As I go through the ins and outs of my sometimes exciting, mostly mundane life, something will happen and I think “oh good — I’ll put this in the blog.” But when it comes down to writing, somehow grilling legs of lamb in the rain for my parents 50th wedding anniversary or monogramming cupcakes at […]
By Annie Copps
Oct 09 2008
As I go through the ins and outs of my sometimes exciting, mostly mundane life, something will happen and I think “oh good — I’ll put this in the blog.” But when it comes down to writing, somehow grilling legs of lamb in the rain for my parents 50th wedding anniversary or monogramming cupcakes at 2 a.m. for my cousin Kim’s wedding doesn’t feel like something anyone would be interested in. Or I start to write and what was meant to be a quick paragraph and it turns into several paragraphs of turgid prose.
But blogging is a bit like flying without a net and being able to share without tremendous consideration of constraint. I have told a few friends about the lamb and cupcakes and they liked the stories so…
Here are the highlights of the grilled lamb story and cupcake stories (aside from the astonishing fact that my parents have been married for 50 years and that my lovely cousin Kim began her new life as a married).
The lovely lamb was marinating in a potent rub of olive oil, garlic, rosemary, and oregano.
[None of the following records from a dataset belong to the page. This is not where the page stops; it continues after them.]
/-- What makes a function of the pair register one of its lanes: each operation on the register is the operation on the
lane (R164). -/
structure IsLane (lane : Pair → Block) : Prop where
  map_addRoundKeyV (V : Pair) (K : Block) : lane (addRoundKeyV V K) = addRoundKey (lane V) K
  map_subBytesV (V : Pair) : lane (subBytesV V) = subBytes (lane V)
  map_shiftRowsV (V : Pair) : lane (shiftRowsV V) = shiftRows (lane V)
  map_mixColumnsV (V : Pair) : lane (mixColumnsV V) = mixColumns (lane V)

theorem isLane_laneA : IsLane laneA where
  map_addRoundKeyV V K := Vector.ext fun n hn => by simp [Nat.mod_eq_of_lt hn]
  map_subBytesV V := Vector.ext fun n hn => by simp
  map_shiftRowsV V := Vector.ext fun n hn => by simp [Nat.mod_eq_of_lt hn, Nat.div_eq_of_lt hn]
  map_mixColumnsV V := Vector.ext fun n hn => by simp

/-- Lane B begins at byte 16, which is a column's first byte. -/
theorem isLane_laneB : IsLane laneB where
  map_addRoundKeyV V K := Vector.ext fun n hn => by simp [Nat.mod_eq_of_lt hn]
  map_subBytesV V := Vector.ext fun n hn => by simp
  map_shiftRowsV V := Vector.ext fun n hn => by
    have hlane : (16 + n) / 16 = 1 := by omega
    have hrow : (16 + n) % 4 = n % 4 := by omega
    have hcol : (16 + n) % 16 = n := by omega
    simp [hlane, hrow, hcol]
  map_mixColumnsV V := Vector.ext fun n hn => by
    have hrow : (16 + n) % 4 = n % 4 := by omega
    have hcol : 4 * ((16 + n) / 4) = 16 + 4 * (n / 4) := by omega
    simp [hrow, hcol, Nat.add_assoc]

/-- One full round on the pair register (R164, R165). -/
def fullRoundV (V : Pair) (K : Block) : Pair := addRoundKeyV (mixColumnsV (shiftRowsV (subBytesV V))) K

/-- The final round on the pair register (R164, R165). -/
def finalRoundV (V : Pair) (K : Block) : Pair := addRoundKeyV (shiftRowsV (subBytesV V)) K

theorem encryptPairV_eq (V : Pair) (sched : Schedule) :
    encryptPairV V sched =
      finalRoundV (fullRounds.foldl (fun X r => fullRoundV X (roundKey sched r)) (addRoundKeyV V (roundKey sched 0)))
        (roundKey sched 10) := rfl

namespace IsLane

variable {lane : Pair → Block}

theorem map_fullRoundV (h : IsLane lane) (V : Pair) (K : Block) : lane (fullRoundV V K) = fullRound (lane V) K := by
  rw [fullRoundV, fullRound, h.map_addRoundKeyV, h.map_mixColumnsV, h.map_shiftRowsV, h.map_subBytesV]

theorem map_finalRoundV (h : IsLane lane) (V : Pair) (K : Block) : lane (finalRoundV V K) = finalRound (lane V) K := by
  rw [finalRoundV, finalRound, h.map_addRoundKeyV, h.map_shiftRowsV, h.map_subBytesV]

/-- The whole sequence on the register is the sequence on the lane (R165, R172). -/
theorem map_encryptPairV (h : IsLane lane) (V : Pair) (sched : Schedule) :
    lane (encryptPairV V sched) = encryptBlock (lane V) sched := by
  have hrounds := List.foldl_hom lane (g₁ := fun X r => fullRoundV X (roundKey sched r))
    (g₂ := fun S r => fullRound S (roundKey sched r)) (l := fullRounds) (init := addRoundKeyV V (roundKey sched 0))
    fun X r => (h.map_fullRoundV X (roundKey sched r)).symm
  rw [encryptPairV_eq, h.map_finalRoundV, ← hrounds, h.map_addRoundKeyV, encryptBlock]

end IsLane
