-- ==== Sys2Proof/Machine/Dispatch.lean ====
section
/-! DEFINITION. One arm per instruction, each a direct call of its meaning. -/

namespace Sys2Proof.Machine

def exec (i : Instr) (s : State) : Host.Outcome State Fault Refusal :=
  match i with
  | .tmRight => Sys2Proof.Machine.execTmRight s
  | .tmLeft => Sys2Proof.Machine.execTmLeft s
  | .tmInc => Sys2Proof.Machine.execTmInc s
  | .tmDec => Sys2Proof.Machine.execTmDec s
  | .tmIn => Sys2Proof.Machine.execTmIn s
  | .tmOut => Sys2Proof.Machine.execTmOut s
  | .tmOpen => Sys2Proof.Machine.execTmOpen s
  | .tmClose => Sys2Proof.Machine.execTmClose s
  | .tmNop x => Sys2Proof.Machine.execTmNop x s
  | .rmLoad => Sys2Proof.Machine.execRmLoad s
  | .rmStore => Sys2Proof.Machine.execRmStore s
  | .rmPoint => Sys2Proof.Machine.execRmPoint s
  | .rmJump => Sys2Proof.Machine.execRmJump s
  | .rmSwitch => Sys2Proof.Machine.execRmSwitch s
  | .rmAdd => Sys2Proof.Machine.execRmAdd s
  | .rmSub => Sys2Proof.Machine.execRmSub s
  | .rmInput => Sys2Proof.Machine.execRmInput s
  | .rmOutput => Sys2Proof.Machine.execRmOutput s
  | .rmSkipz => Sys2Proof.Machine.execRmSkipz s
  | .rmNop x => Sys2Proof.Machine.execRmNop x s

end Sys2Proof.Machine
end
It was indeed raining, more like a light drizzle, but enough to produce a very slick surface on the wooden deck. Safety is indeed important, so I did my best to dry things off, but the deck appeared to be under a thick coating of Vaseline.
I laid down old newspapers, which helped a lot, but I didn’t cover the entire deck. I got the hardwood charcoal going in a chimney starter (a Godsend of a tool) and when the coals became gray, I dumped them atop the coals that I had piled into a neat hill on one side of the grill, so that I would have a hot and cooler side.
With the still super-hot chimney starter held tightly in one hand by its cool handle, I carefully walked towards the deck steps to place the hot chimney on the stone walkway to cool. Well, I hit a slippery patch and placed an arm out for balance, for certainly a wipeout with a hot metal cylinder (likely some residual coals remained inside) was not going to be pretty.
In the nanosecond of my potential fall I realized I was readying to brace myself on the lid of the now-hot grill. So I did my best to spin. Did I mention I was in flip-flops? I spun enough to momentarily steady myself on the propane grill (a good use for it I think), but the flip-flop was having no part of being still with so much slippery mischief about. So I kept moving.
I quickly lunged one leg out, not sure where it would land, as my head was not facing forward but still engaged in the don’t-land-on-the-hot-grill twist. I went forward and my foot landed on the bulkhead, which I sorta pinballed off of. One flip-flop did slip off at one point and landed on the grass where I did, too, on one knee — still holding the hot chimney in hand.
I sat still for a moment knowing nothing serious had happened to my body. It was then that I could smell the burning rubber of the errant flip-flop. A small ember had escaped the chimney and landed on the “shoe.” It melted a gooey hole.
I said “thanks” to all the Gods I could think of, several lessons learned.